Udanax-Gold Implementation

There does not appear to be an Endorsement class in Udanax-Gold, so a Pair of IDs is probably used in its place.

The demo supports very simple filtering of results based on a flat AND operation against a collection of endorsements. Udanax-Gold includes a far more flexible filtering mechanism, built from the standard coordinate-space with support for standard boolean operations together with union and intersection operations.

Hyperlinks

Considering the Demo is classified as a hypertext system, it has taken us a long time to reach a description of the implementation of the hyperlink. One would assume that hyperlinks were a primitive operation of the software, in fact hyperlinks are implemented using transclusions.

There are a number of aspects of hyperlinks as present in Udanax-Gold, and mostly implemented in the demo, that prove to be interesting in comparison with the standard implementation as supported by HTML.

Implementation

Hyperlinks are constructed from primitive elements of the system; editions and transclusions. Transclusions are used to define the end-points of the link, and a structure of editions is used to connect the multiple end-points into a single hyperlink edition. Endorsements are used to tag the types of the editions required for the structure, and are also used to indicate the type of the link.

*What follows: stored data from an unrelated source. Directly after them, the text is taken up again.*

theorem cmpLt (p : BitVec 3) (d a b : BitVec 5) (sc : BitVec 3) : Statement (Instr.cmpLt p d a b sc) :=
  long (r := [(sc.toNat, 3), (2, 6), (d.toNat, 5), (a.toNat, 5), (b.toNat, 5), (p.toNat, 3), (2, 4)]) rfl
    (by simp only [comb]; omega : 0x20000021 + p.toNat * 0x2000000 + d.toNat * 0x400 + a.toNat * 0x8000 + b.toNat * 0x100000 + sc.toNat * 0x2 = _) ⟨sc.isLt, (by decide), d.isLt, a.isLt, b.isLt, p.isLt, (by decide), trivial⟩ rfl fun wf h => by
    simp only [Placed, Nat.reduceAdd] at h
    simp only [decode32, major02, must, h, bits_fld, BitVec.ofNat_toNat, BitVec.setWidth_eq, reduceIte, and_self]

theorem cmpGe (p : BitVec 3) (d a b : BitVec 5) (sc : BitVec 3) : Statement (Instr.cmpGe p d a b sc) :=
  long (r := [(sc.toNat, 3), (2, 6), (d.toNat, 5), (a.toNat, 5), (b.toNat, 5), (p.toNat, 3), (3, 4)]) rfl
    (by simp only [comb]; omega : 0x30000021 + p.toNat * 0x2000000 + d.toNat * 0x400 + a.toNat * 0x8000 + b.toNat * 0x100000 + sc.toNat * 0x2 = _) ⟨sc.isLt, (by decide), d.isLt, a.isLt, b.isLt, p.isLt, (by decide), trivial⟩ rfl fun wf h => by
    simp only [Placed, Nat.reduceAdd] at h
    simp only [decode32, major02, must, h, bits_fld, BitVec.ofNat_toNat, BitVec.setWidth_eq, reduceIte, and_self]

theorem cmpLtu (p : BitVec 3) (d a b : BitVec 5) (sc : BitVec 3) : Statement (Instr.cmpLtu p d a b sc) :=
  long (r := [(sc.toNat, 3), (2, 6), (d.toNat, 5), (a.toNat, 5), (b.toNat, 5), (p.toNat, 3), (4, 4)]) rfl
    (by simp only [comb]; omega : 0x40000021 + p.toNat * 0x2000000 + d.toNat * 0x400 + a.toNat * 0x8000 + b.toNat * 0x100000 + sc.toNat * 0x2 = _) ⟨sc.isLt, (by decide), d.isLt, a.isLt, b.isLt, p.isLt, (by decide), trivial⟩ rfl fun wf h => by
    simp only [Placed, Nat.reduceAdd] at h
    simp only [decode32, major02, must, h, bits_fld, BitVec.ofNat_toNat, BitVec.setWidth_eq, reduceIte, and_self]

theorem cmpGeu (p : BitVec 3) (d a b : BitVec 5) (sc : BitVec 3) : Statement (Instr.cmpGeu p d a b sc) :=
  long (r := [(sc.toNat, 3), (2, 6), (d.toNat, 5), (a.toNat, 5), (b.toNat, 5), (p.toNat, 3), (5, 4)]) rfl
    (by simp only [comb]; omega : 0x50000021 + p.toNat * 0x2000000 + d.toNat * 0x400 + a.toNat * 0x8000 + b.toNat * 0x100000 + sc.toNat * 0x2 = _) ⟨sc.isLt, (by decide), d.isLt, a.isLt, b.isLt, p.isLt, (by decide), trivial⟩ rfl fun wf h => by
    simp only [Placed, Nat.reduceAdd] at h
    simp only [decode32, major02, must, h, bits_fld, BitVec.ofNat_toNat, BitVec.setWidth_eq, reduceIte, and_self]

theorem cmpAny (p : BitVec 3) (d a b : BitVec 5) (sc : BitVec 3) : Statement (Instr.cmpAny p d a b sc) :=
  long (r := [(sc.toNat, 3), (2, 6), (d.toNat, 5), (a.toNat, 5), (b.toNat, 5), (p.toNat, 3), (6, 4)]) rfl
    (by simp only [comb]; omega : 0x60000021 + p.toNat * 0x2000000 + d.toNat * 0x400 + a.toNat * 0x8000 + b.toNat * 0x100000 + sc.toNat * 0x2 = _) ⟨sc.isLt, (by decide), d.isLt, a.isLt, b.isLt, p.isLt, (by decide), trivial⟩ rfl fun wf h => by
    simp only [Placed, Nat.reduceAdd] at h
    simp only [decode32, major02, must, h, bits_fld, BitVec.ofNat_toNat, BitVec.setWidth_eq, reduceIte, and_self]

theorem cmpNone (p : BitVec 3) (d a b : BitVec 5) (sc : BitVec 3) : Statement (Instr.cmpNone p d a b sc) :=
  long (r := [(sc.toNat, 3), (2, 6), (d.toNat, 5), (a.toNat, 5), (b.toNat, 5), (p.toNat, 3), (7, 4)]) rfl
    (by simp only [comb]; omega : 0x70000021 + p.toNat * 0x2000000 + d.toNat * 0x400 + a.toNat * 0x8000 + b.toNat * 0x100000 + sc.toNat * 0x2 = _) ⟨sc.isLt, (by decide), d.isLt, a.isLt, b.isLt, p.isLt, (by decide), trivial⟩ rfl fun wf h => by
    simp only [Placed, Nat.reduceAdd] at h
    simp only [decode32, major02, must, h, bits_fld, BitVec.ofNat_toNat, BitVec.setWidth_eq, reduceIte, and_self]

theorem addImm12 (d a : BitVec 5) (i : BitVec 12) (sc : BitVec 3) : Statement (Instr.addImm12 d a i sc) :=
  long (r := [(sc.toNat, 3), (3, 6), (d.toNat, 5), (a.toNat, 5), (i.toNat, 12)]) rfl
    (by simp only [comb]; omega : 0x31 + d.toNat * 0x400 + a.toNat * 0x8000 + i.toNat * 0x100000 + sc.toNat * 0x2 = _) ⟨sc.isLt, (by decide), d.isLt, a.isLt, i.isLt, trivial⟩ rfl fun wf h => by
    simp only [Placed, Nat.reduceAdd] at h
    simp only [decode32, major03, must, h, bits_fld, BitVec.ofNat_toNat, BitVec.setWidth_eq, reduceIte, and_self]

theorem andImm (d a : BitVec 5) (i : BitVec 8) (sc : BitVec 3) : Statement (Instr.andImm d a i sc) :=
  long (r := [(sc.toNat, 3), (4, 6), (d.toNat, 5), (a.toNat, 5), (i.toNat, 8), (0, 4)]) rfl
    (by simp only [comb]; omega : 0x41 + d.toNat * 0x400 + a.toNat * 0x8000 + i.toNat * 0x100000 + sc.toNat * 0x2 = _) ⟨sc.isLt, (by decide), d.isLt, a.isLt, i.isLt, (by decide), trivial⟩ rfl fun wf h => by
    simp only [Placed, Nat.reduceAdd] at h
    simp only [decode32, major04, must, h, bits_fld, BitVec.ofNat_toNat, BitVec.setWidth_eq, reduceIte, and_self]

theorem orImm (d a : BitVec 5) (i : BitVec 8) (sc : BitVec 3) : Statement (Instr.orImm d a i sc) :=
  long (r := [(sc.toNat, 3), (4, 6), (d.toNat, 5), (a.toNat, 5), (i.toNat, 8), (1, 4)]) rfl
    (by simp only [comb]; omega : 0x10000041 + d.toNat * 0x400 + a.toNat * 0x8000 + i.toNat * 0x100000 + sc.toNat * 0x2 = _) ⟨sc.isLt, (by decide), d.isLt, a.isLt, i.isLt, (by decide), trivial⟩ rfl fun wf h => by
    simp only [Placed, Nat.reduceAdd] at h
    simp only [decode32, major04, must, h, bits_fld, BitVec.ofNat_toNat, BitVec.setWidth_eq, reduceIte, and_self]

theorem xorImm (d a : BitVec 5) (i : BitVec 8) (sc : BitVec 3) : Statement (Instr.xorImm d a i sc) :=
  long (r := [(sc.toNat, 3), (4, 6), (d.toNat, 5), (a.toNat, 5), (i.toNat, 8), (2, 4)]) rfl
    (by simp only [comb]; omega : 0x20000041 + d.toNat * 0x400 + a.toNat * 0x8000 + i.toNat * 0x100000 + sc.toNat * 0x2 = _) ⟨sc.isLt, (by decide), d.isLt, a.isLt, i.isLt, (by decide), trivial⟩ rfl fun wf h => by
    simp only [Placed, Nat.reduceAdd] at h
    simp only [decode32, major04, must, h, bits_fld, BitVec.ofNat_toNat, BitVec.setWidth_eq, reduceIte, and_self]

theorem andnImm (d a : BitVec 5) (i : BitVec 8) (sc : BitVec 3) : Statement (Instr.andnImm d a i sc) :=
  long (r := [(sc.toNat, 3), (4, 6), (d.toNat, 5), (a.toNat, 5), (i.toNat, 8), (3, 4)]) rfl
    (by simp only [comb]; omega : 0x30000041 + d.toNat * 0x400 + a.toNat * 0x8000 + i.toNat * 0x100000 + sc.toNat * 0x2 = _) ⟨sc.isLt, (by decide), d.isLt, a.isLt, i.isLt, (by decide), trivial⟩ rfl fun wf h => by
    simp only [Placed, Nat.reduceAdd] at h
    simp only [decode32, major04, must, h, bits_fld, BitVec.ofNat_toNat, BitVec.setWidth_eq, reduceIte, and_self]

theorem shlImm (d a : BitVec 5) (i : BitVec 6) (sc : BitVec 3) : Statement (Instr.shlImm d a i sc) :=
  long (r := [(sc.toNat, 3), (4, 6), (d.toNat, 5), (a.toNat, 5), (i.toNat, 6), (0, 2), (4, 4)]) rfl
    (by simp only [comb]; omega : 0x40000041 + d.toNat * 0x400 + a.toNat * 0x8000 + i.toNat * 0x100000 + sc.toNat * 0x2 = _) ⟨sc.isLt, (by decide), d.isLt, a.isLt, i.isLt, (by decide), (by decide), trivial⟩ rfl fun wf h => by
    simp only [Placed, Nat.reduceAdd] at h
    simp only [decode32, major04, must, h, bits_fld, BitVec.ofNat_toNat, BitVec.setWidth_eq, reduceIte, and_self]

theorem shrImm (d a : BitVec 5) (i : BitVec 6) (sc : BitVec 3) : Statement (Instr.shrImm d a i sc) :=
  long (r := [(sc.toNat, 3), (4, 6), (d.toNat, 5), (a.toNat, 5), (i.toNat, 6), (0, 2), (5, 4)]) rfl
    (by simp only [comb]; omega : 0x50000041 + d.toNat * 0x400 + a.toNat * 0x8000 + i.toNat * 0x100000 + sc.toNat * 0x2 = _) ⟨sc.isLt, (by decide), d.isLt, a.isLt, i.isLt, (by decide), (by decide), trivial⟩ rfl fun wf h => by
    simp only [Placed, Nat.reduceAdd] at h
    simp only [decode32, major04, must, h, bits_fld, BitVec.ofNat_toNat, BitVec.setWidth_eq, reduceIte, and_self]

theorem sraImm (d a : BitVec 5) (i : BitVec 6) (sc : BitVec 3) : Statement (Instr.sraImm d a i sc) :=
  long (r := [(sc.toNat, 3), (4, 6), (d.toNat, 5), (a.toNat, 5), (i.toNat, 6), (0, 2), (6, 4)]) rfl
    (by simp only [comb]; omega : 0x60000041 + d.toNat * 0x400 + a.toNat * 0x8000 + i.toNat * 0x100000 + sc.toNat * 0x2 = _) ⟨sc.isLt, (by decide), d.isLt, a.isLt, i.isLt, (by decide), (by decide), trivial⟩ rfl fun wf h => by
    simp only [Placed, Nat.reduceAdd] at h
    simp only [decode32, major04, must, h, bits_fld, BitVec.ofNat_toNat, BitVec.setWidth_eq, reduceIte, and_self]

theorem rotImm (d a : BitVec 5) (i : BitVec 6) (sc : BitVec 3) : Statement (Instr.rotImm d a i sc) :=
  long (r := [(sc.toNat, 3), (4, 6), (d.toNat, 5), (a.toNat, 5), (i.toNat, 6), (0, 2), (7, 4)]) rfl
    (by simp only [comb]; omega : 0x70000041 + d.toNat * 0x400 + a.toNat * 0x8000 + i.toNat * 0x100000 + sc.toNat * 0x2 = _) ⟨sc.isLt, (by decide), d.isLt, a.isLt, i.isLt, (by decide), (by decide), trivial⟩ rfl fun wf h => by
    simp only [Placed, Nat.reduceAdd] at h
    simp only [decode32, major04, must, h, bits_fld, BitVec.ofNat_toNat, BitVec.setWidth_eq, reduceIte, and_self]

theorem mulImm (d a : BitVec 5) (i : BitVec 8) (sc : BitVec 3) : Statement (Instr.mulImm d a i sc) :=
  long (r := [(sc.toNat, 3), (4, 6), (d.toNat, 5), (a.toNat, 5), (i.toNat, 8), (8, 4)]) rfl
    (by simp only [comb]; omega : 0x80000041 + d.toNat * 0x400 + a.toNat * 0x8000 + i.toNat * 0x100000 + sc.toNat * 0x2 = _) ⟨sc.isLt, (by decide), d.isLt, a.isLt, i.isLt, (by decide), trivial⟩ rfl fun wf h => by
    simp only [Placed, Nat.reduceAdd] at h
    simp only [decode32, major04, must, h, bits_fld, BitVec.ofNat_toNat, BitVec.setWidth_eq, reduceIte, and_self]

theorem minImm (d a : BitVec 5) (i : BitVec 8) (sc : BitVec 3) : Statement (Instr.minImm d a i sc) :=
  long (r := [(sc.toNat, 3), (4, 6), (d.toNat, 5), (a.toNat, 5), (i.toNat, 8), (9, 4)]) rfl
    (by simp only [comb]; omega : 0x90000041 + d.toNat * 0x400 + a.toNat * 0x8000 + i.toNat * 0x100000 + sc.toNat * 0x2 = _) ⟨sc.isLt, (by decide), d.isLt, a.isLt, i.isLt, (by decide), trivial⟩ rfl fun wf h => by
    simp only [Placed, Nat.reduceAdd] at h
    simp only [decode32, major04, must, h, bits_fld, BitVec.ofNat_toNat, BitVec.setWidth_eq, reduceIte, and_self]

theorem maxImm (d a : BitVec 5) (i : BitVec 8) (sc : BitVec 3) : Statement (Instr.maxImm d a i sc) :=
  long (r := [(sc.toNat, 3), (4, 6), (d.toNat, 5), (a.toNat, 5), (i.toNat, 8), (10, 4)]) rfl
    (by simp only [comb]; omega : 0xa0000041 + d.toNat * 0x400 + a.toNat * 0x8000 + i.toNat * 0x100000 + sc.toNat * 0x2 = _) ⟨sc.isLt, (by decide), d.isLt, a.isLt, i.isLt, (by decide), trivial⟩ rfl fun wf h => by
    simp only [Placed, Nat.reduceAdd] at h
    simp only [decode32, major04, must, h, bits_fld, BitVec.ofNat_toNat, BitVec.setWidth_eq, reduceIte, and_self]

As no new primitive constructs are needed to implement hyperlinks they technically don't need to be part of the server, but for convenience they are present as part of a number of edition wrappers provided for front-end clients.

The other presence on the server for hyperlinks is a series of pre-defined endorsements owned by the System Admin club that enables compatible sharing of links between different font-end clients.

Example

As an example, imagine that we want to write a comment that corrects a mistake in a document that was written by someone else. In this case we would have a starting edition that contained the text of the original text that we may not have the authority to directly modify. Now we would like to make a comment that can be connected to the relevant part of the original text to suggest a correction for the mistake.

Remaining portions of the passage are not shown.